Nke abuo On the morning that the chalice tipped over and violence spilled over on Ogboli community, the sky wore the face of a peasant farmer whose wife had just birthed her third set of twins in five years. There were no chubby kids on smart uniforms waiting in front of their compound gates for the daily school buses. Nor okpa sellers announcing in megaphone-like voices how hot and peppery their okpa was and why it was the best thing after oxygen on such a dour morning. Awka Road looked like an expressway in the middle of the Sahara. The air hung with a tepid fear of things unknown, a premonition that something was about to happen even though no one knew exactly what. It didn't surprise me when it started. I already knew from the wailings and muted whispers that followed after Chimezie's body was found the night before. I knew that this wouldn't be swept away like the others. Chimezie was not another of the faceless men we often found abandoned on street corners, gutters, and refuse dumps on most morning. Men with missing limbs or penises, gory holes where their eyes were supposed to be, and sometimes, small incision on their bellies — wounds I was sure must've been done by a licensed surgeon — and internal organs supposedly missing, holes.
These happenings chipped away the little sanity that we still managed.
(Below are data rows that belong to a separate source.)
/-! ## The FIRST launch and the policy -/

/-- R8: what a granted FIRST launch has found, and what it does. -/
theorem launchFirst_eq_launched {s : State} {o : Origin} {c : Ctx} {t : State} (h : s.launchFirst o = .launched c t) :
    s.geometry ≠ none ∧ s.holdsNo o ∧ ∃ i k, t = s.launch c .first i (.forming o k c) o k ⟨o, .origin⟩ := by
  unfold State.launchFirst at h
  split at h
  · cases h
  · split at h
    · cases h
    · next hg =>
      split at h
      · split at h
        · cases h
        · next hl =>
          split at h
          · cases h
          · split at h
            · cases h
            · cases h
              exact ⟨by simp [hg], (s.lookup_eq_none o).1 hl, _, _, rfl⟩
      · cases h

theorem launchFirst {s : State} {o : Origin} {c : Ctx} {t : State} (h : s.launchFirst o = .launched c t) :
    TableLawsKept s t := by
  obtain ⟨active, fresh, i, k, rfl⟩ := launchFirst_eq_launched h
  have claimed : TableLawsKept s (s.setEntry i (.forming o k c)) :=
    ⟨fun h => State.MovesBounded.write h (s.setEntry_entry i · _) trivial, fun ⟨apart, _⟩ =>
      ⟨State.OriginsApart.claim apart (s.setEntry_entry i · _) rfl fresh, fun hg => absurd hg active⟩⟩
  exact claimed.trans (ClaimFree.launch ..).lawsKept

theorem launchFailed (k l f c) : TableLawsKept s (s.launchFailed k l f c) :=
  (ClaimFree.launchFailed s k l f c).lawsKept

theorem afterLaunch (k l x) (h : ∀ c t, x = Launch.launched c t → TableLawsKept s t) :
    TableLawsKept s (s.afterLaunch k l x) := by
  unfold State.afterLaunch; split
  · exact (h _ _ rfl).trans (ClaimFree.setLastFailure ..).lawsKept
  · exact launchFailed ..
  · exact launchFailed ..
  · exact refl s

theorem actOn (k l d) : TableLawsKept s (s.actOn k l d) := by
  unfold State.actOn; split
  · exact afterLaunch s _ _ _ fun _ _ h => launchFirst h
  · exact afterLaunch s _ _ _ fun _ _ h => (ClaimFree.launchMove s h).lawsKept
  · exact launchFailed ..
  · exact refl s

theorem consider (k) : TableLawsKept s (s.consider k) := by
  unfold State.consider; split
  · split
    · exact actOn ..
    · exact refl s
  · exact refl s

theorem passStep : TableLawsKept s s.passStep := by
  unfold State.passStep; split
  · exact (ClaimFree.ofPol s _).lawsKept.trans (consider ..)
  · exact refl s

theorem takeNomination : TableLawsKept s s.takeNomination := by
  unfold State.takeNomination; split
  · dsimp only; split
    · exact (ClaimFree.ofPol s _).lawsKept.trans (consider ..)
    · exact (ClaimFree.ofPol s _).lawsKept
  · exact refl s

theorem decideRepair (r b w) : TableLawsKept s (s.decideRepair r b w) := by
  unfold State.decideRepair State.whenActive; split
  · dsimp only [State.whenSome]; split
    · dsimp only [State.answerLaunch]; split
      · exact (launchFirst ‹_›).trans (ClaimFree.answer ..).lawsKept
      · exact (ClaimFree.refuse ..).lawsKept
    · exact (ClaimFree.refuse ..).lawsKept
  · exact (ClaimFree.refuse ..).lawsKept

end TableLawsKept

/-! ## The load -/

/-- Every origin in the table is one of a record loaded, and they are apart. -/
structure Loading.Sound (x : Loading) : Prop where
  apart : x.state.OriginsApart
  named : ∀ i o, (x.state.entry i).origin = some o → ∃ y ∈ x.loaded, y.origin = o

/-- R156, R157: a record leaves the table alone, or is loaded into it after the checks against the records loaded before. -/
theorem loadRecord_cases (g : Geometry) (x : Loading) (k : RecIx) :
    ((loadRecord g x k).state.rmt = x.state.rmt ∧ (loadRecord g x k).loaded = x.loaded) ∨
    ∃ i y, y.loadable g x.loaded = true ∧ loadRecord g x k = ⟨x.state.loadRepair k i y, y :: x.loaded⟩ := by
  unfold loadRecord
  split
  · exact .inl ⟨rfl, rfl⟩
  · exact .inl ⟨rfl, rfl⟩
  · exact .inl ⟨rfl, rfl⟩
  · split
    · split
      · exact .inr ⟨_, _, ‹_›, rfl⟩
      · exact .inl ⟨rfl, rfl⟩
    · exact .inl ⟨rfl, rfl⟩

theorem State.loadRepair_entry (s : State) (k : RecIx) (i i' : EntryIx) (y : Repair) :
    (s.loadRepair k i y).entry i' = if i' = i then .permanent y.origin y.slot 0 k else s.entry i' := s.setEntry_entry ..

theorem State.entry_eq_of_rmt_eq {s t : State} (h : t.rmt = s.rmt) (i : EntryIx) : t.entry i = s.entry i := by
  unfold State.entry; rw [h]

/-- R157: an origin that a record may load is none of those loaded before. -/
theorem Repair.origin_ne_of_loadable {y z : Repair} {g : Geometry} {l : List Repair} (h : y.loadable g l = true) (hz : z ∈ l) :
    z.origin ≠ y.origin := by
  simp only [Repair.loadable, Bool.and_eq_true, Bool.not_eq_true', List.any_eq_false, Bool.or_eq_true, not_or] at h
  obtain ⟨-, checked⟩ := h
  simpa using (checked z hz).1

theorem Loading.Sound.loadRecord {x : Loading} (h : x.Sound) (g : Geometry) (k : RecIx) : (loadRecord g x k).Sound := by
  rcases loadRecord_cases g x k with ⟨hr, hl⟩ | ⟨i, y, hy, he⟩
  · have same := State.entry_eq_of_rmt_eq hr
    refine ⟨fun a b o ha hb => h.apart a b o (same a ▸ ha) (same b ▸ hb), fun a o ha => ?_⟩
    rw [hl]
    exact h.named a o (same a ▸ ha)
  · rw [he]
    have fresh : x.state.holdsNo y.origin := fun a ha => by
      obtain ⟨z, hz, hzo⟩ := h.named a _ ha
      exact Repair.origin_ne_of_loadable hy hz hzo
    refine ⟨h.apart.claim (State.loadRepair_entry _ k i · y) rfl fresh, fun a o ha => ?_⟩
    rw [State.loadRepair_entry] at ha
    split at ha
    · exact ⟨y, List.mem_cons_self, Option.some.inj ha⟩
    · obtain ⟨z, hz, hzo⟩ := h.named a o ha
      exact ⟨z, List.mem_cons_of_mem _ hz, hzo⟩
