-- ==== Sys2Proof/Machine/CopyConcat.lean ====
section
/-! DEFINITION. CLONE and CONCAT (43_copy_concat.md R130-R132). Both slots are checked, D first, before either rule
(60_exceptions.md R152). -/

namespace Sys2Proof.Machine

/-- CLONE's effect on its destination, d ≠ s (R130): the bytes present in the source, then BYTELEN and BITCOUNT. The
destination's bytes beyond the new BYTELEN become absent. -/
def cloneSlot (cap : Nat) (src dst : Slot) : Except Fault Slot :=
  match copyBytes cap src (List.range src.byteLen.toNat) dst with
  | .error f => .error f
  | .ok c => .ok { setByteLen c src.byteLen with bitCount := src.bitCount }

/-- `CLONE d, s` (R130): d = s is a successful no-op. -/
def execClone (d src : Nat) (s : State) : Host.Outcome State Fault Refusal :=
  withSlot d s fun b =>
    withSlot src s fun c =>
      if d = src then complete s
      else commit d (cloneSlot s.capBytes c b) s

/-- `CONCAT d, s` (R131): n = BITCOUNT[s] is captured once, before any append. -/
def execConcat (d src : Nat) (s : State) : Host.Outcome State Fault Refusal :=
  withSlot d s fun b =>
    withSlot src s fun c =>
      if overflows s b c.bitCount.toNat then raise .capacity s
      else commit d (concatBits s.capBytes (decide (d = src)) c (List.range c.bitCount.toNat) b) s

end Sys2Proof.Machine
end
Bit by bit, our senses dulled and crazy things began to seem normal. Things kept happening. Poking, progressively pushing the limits of the horrors we imagined we had the capacity to endure. Each discovery was like throwing a keg of petrol to a burning house. Sooner or later the concrete would melt from the intensity of the flames, and pull the aflame building to the ground. But until then the flames would keep burning and burning.
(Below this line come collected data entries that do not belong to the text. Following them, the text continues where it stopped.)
-- ==== Sys2Proof/Machine/Read.lean ====
section
/-! DEFINITION. RDBIT, TOBYTES, RDBYTE and LEN (42_read.md R120-R124). They change no slot (20_memory.md R62); every result is
zero-extended to 32 bits (10_state.md R29). -/

namespace Sys2Proof.Machine

/-- `RDBIT d` with p = OPV (R120). -/
def execRdbit (d : Nat) (s : State) : Host.Outcome State Fault Refusal :=
  withSlot d s fun b =>
    if b.bitCount.toNat ≤ (opv s).toNat then raise .outOfRange s
    else match getBit s.capBytes b (opv s) with
      | .error f => .fault f
      | .ok v => completeWith (BitVec.ofNat 32 v.toNat) s

/-- `TOBYTES d` (R122): ceil(BITCOUNT / 8), not BYTELEN. -/
def execTobytes (d : Nat) (s : State) : Host.Outcome State Fault Refusal :=
  withSlot d s fun b => completeWith (BitVec.ofNat 32 (ceil8 b.bitCount.toNat)) s

/-- `RDBYTE d` with i = OPV (R123): the storage as it is now. -/
def execRdbyte (d : Nat) (s : State) : Host.Outcome State Fault Refusal :=
  withSlot d s fun b =>
    if ceil8 b.bitCount.toNat ≤ (opv s).toNat then raise .outOfRange s
    else match memRead s.capBytes b (opv s).toNat with
      | .error f => .fault f
      | .ok v => completeWith (v.setWidth 32) s

/-- `LEN d` (R124). -/
def execLen (d : Nat) (s : State) : Host.Outcome State Fault Refusal :=
  withSlot d s fun b => completeWith b.bitCount s

end Sys2Proof.Machine
end

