/-- CONCAT d, s with room: the stream of d, then that of s as it stood before the command, d = s included; every byte of d that holds
none of the appended positions reads as before; nothing outside slot d, BUSY and ECODE changes (R131, R132). -/
def Obligations.ConcatAppendsStream : Prop :=
  ∀ (s : State) (d c : Nat) (b src : Slot), s.Inv → s.slots[d]? = some b → s.slots[c]? = some src →
    b.bitCount.toNat + src.bitCount.toNat ≤ 8 * s.capBytes →
    ∃ b' xs ys, exec (.concat d c) s = .next { s with
        slots := s.slots.set d b', status := { s.status with busy := false, ecode := 0 } } ∧
      bitsOf s.capBytes b = .ok xs ∧ bitsOf s.capBytes src = .ok ys ∧ bitsOf s.capBytes b' = .ok (xs ++ ys) ∧
      b'.bitCount.toNat = b.bitCount.toNat + src.bitCount.toNat ∧
      b'.byteLen.toNat = max 1 ((b.bitCount.toNat + src.bitCount.toNat + 7) / 8) ∧
      ∀ i, (∀ j, j < src.bitCount.toNat → byteIndex (BitVec.ofNat 32 (b.bitCount.toNat + j)) ≠ i) →
        memRead s.capBytes b' i = memRead s.capBytes b i

/-- Concatenation equivalence: on success CONCAT d, s leaves the slots as n successive APPBITs of the bits of s on slot d do (R132). -/
def Obligations.ConcatEqualsSuccessiveAppbits : Prop :=
  ∀ (s : State) (d c : Nat) (b src : Slot), s.Inv → s.slots[d]? = some b → s.slots[c]? = some src →
    b.bitCount.toNat + src.bitCount.toNat ≤ 8 * s.capBytes →
    ∃ xs t u, bitsOf s.capBytes src = .ok xs ∧ exec (.concat d c) s = .next t ∧ appbitEach d xs s = .next u ∧ t.slots = u.slots

/-- Clone independence: after CLONE d, s both slots show the same string, and no later command on d changes slot s (R130, R143). -/
def Obligations.CloneIsIndependent : Prop :=
  ∀ (s t : State) (d c : Nat) (src : Slot), s.Inv → d < s.nbuf → s.slots[c]? = some src → exec (.clone d c) s = .next t →
    t.slots[c]? = some src ∧
    (∃ b cs, t.slots[d]? = some b ∧ bitsAsString s.capBytes b = .ok cs ∧ bitsAsString s.capBytes src = .ok cs) ∧
    ∀ (i : Instr) (v : Word) (u : State), d ≠ c → i.slot = d → exec i { t with pendOp := v } = .next u →
      u.slots[c]? = some src

/-! ### Observation (44_observation.md) -/

/-- bitsAsString has exactly BITCOUNT characters, character p being '1' if GetBit(p) = 1 and '0' otherwise (R140). -/
def Obligations.BitsAsStringShowsStream : Prop :=
  ∀ (cap : Nat) (b : Slot), 1 ≤ cap → cap ≤ 2 ^ 28 → b.Inv cap →
    ∃ cs, bitsAsString cap b = .ok cs ∧ cs.length = b.bitCount.toNat ∧
      ∀ p, p < b.bitCount.toNat → ∃ v, getBit cap b (BitVec.ofNat 32 p) = .ok v ∧ cs[p]? = some (if v then '1' else '0')

/-- describe gives `<empty>` if and only if BITCOUNT = 0 (R143); else the bits, the count in decimal in parentheses (R141). -/
def Obligations.DescribeIsEmptyIffNoBits : Prop :=
  ∀ (cap : Nat) (b : Slot), 1 ≤ cap → cap ≤ 2 ^ 28 → b.Inv cap →
    (describe cap b = .ok ['<', 'e', 'm', 'p', 't', 'y', '>'] ↔ b.bitCount = 0) ∧
    (b.bitCount ≠ 0 → ∃ cs, bitsAsString cap b = .ok cs ∧
      describe cap b = .ok (cs ++ '(' :: (Nat.toDigits 10 b.bitCount.toNat ++ [')'])))

/-! ### Rules of the whole machine -/

/-- An inspecting command changes RESULT, BUSY and ECODE only; a command that is not inspecting, or that ends with an error, leaves
RESULT (20_memory.md R62, 10_state.md R29). -/
def Obligations.InspectingCommandsChangeNoSlot : Prop :=
  ∀ (i : Instr) (s t : State), exec i s = .next t →
    (i.inspecting = true →
      t = { s with result := t.result, status := { s.status with busy := false, ecode := t.status.ecode } }) ∧
    ((i.inspecting = false ∨ t.status.ecode ≠ 0) → t.result = s.result)

/-- The slots change only by reset or by a successful mutating command, and then only the slot that command names (R23; R114, R132; that an empty
schedule gives a busy engine the turn is the model's choice, log 4). -/
def Obligations.OnlyMutatingCommandsChangeSlots : Prop :=
  ∀ s t : State, step s = .next t → t.slots ≠ s.slots →
    (∃ ts, s.schedule = .rst :: ts) ∨
    (s.status.busy = true ∧ (s.schedule = [] ∨ ∃ ts, s.schedule = .engine :: ts) ∧
      ∃ i, decodeCmd s.pendCmd = .command i ∧ i.inspecting = false ∧ t.status.ecode = 0 ∧
        ∀ d, d ≠ i.slot → t.slots[d]? = s.slots[d]?)

/-- NBUF and CAP_BYTES are constant: no step, a reset included, changes them (R27, R40). -/
def Obligations.ParametersNeverChange : Prop :=
  ∀ s t : State, step s = .next t → t.nbuf = s.nbuf ∧ t.capBytes = s.capBytes

/-- From issue to completion the latch PEND_CMD, PEND_OP is held, whatever the host does (R37, R181). -/
def Obligations.PendingLatchIsHeld : Prop :=
  ∀ s t : State, step s = .next t → s.status.busy = true → t.status.busy = true →
    t.pendCmd = s.pendCmd ∧ t.pendOp = s.pendOp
The violence didn't surprise me. But I never knew we could sustain that kind of anger in us. Ndi Ogboli were never known to be an angry people. Our anger was mostly benign; an anger spelled with small letters and easily swept away by the waves of time and crates of LIFE beer and peppered kpomo. It didn't have destruction in its arsenal. But this time was different. It was one of us. A nwa afo. Chimezie was a son moulded from the most virile Ogboli soil. He was the last person that this should've happened to.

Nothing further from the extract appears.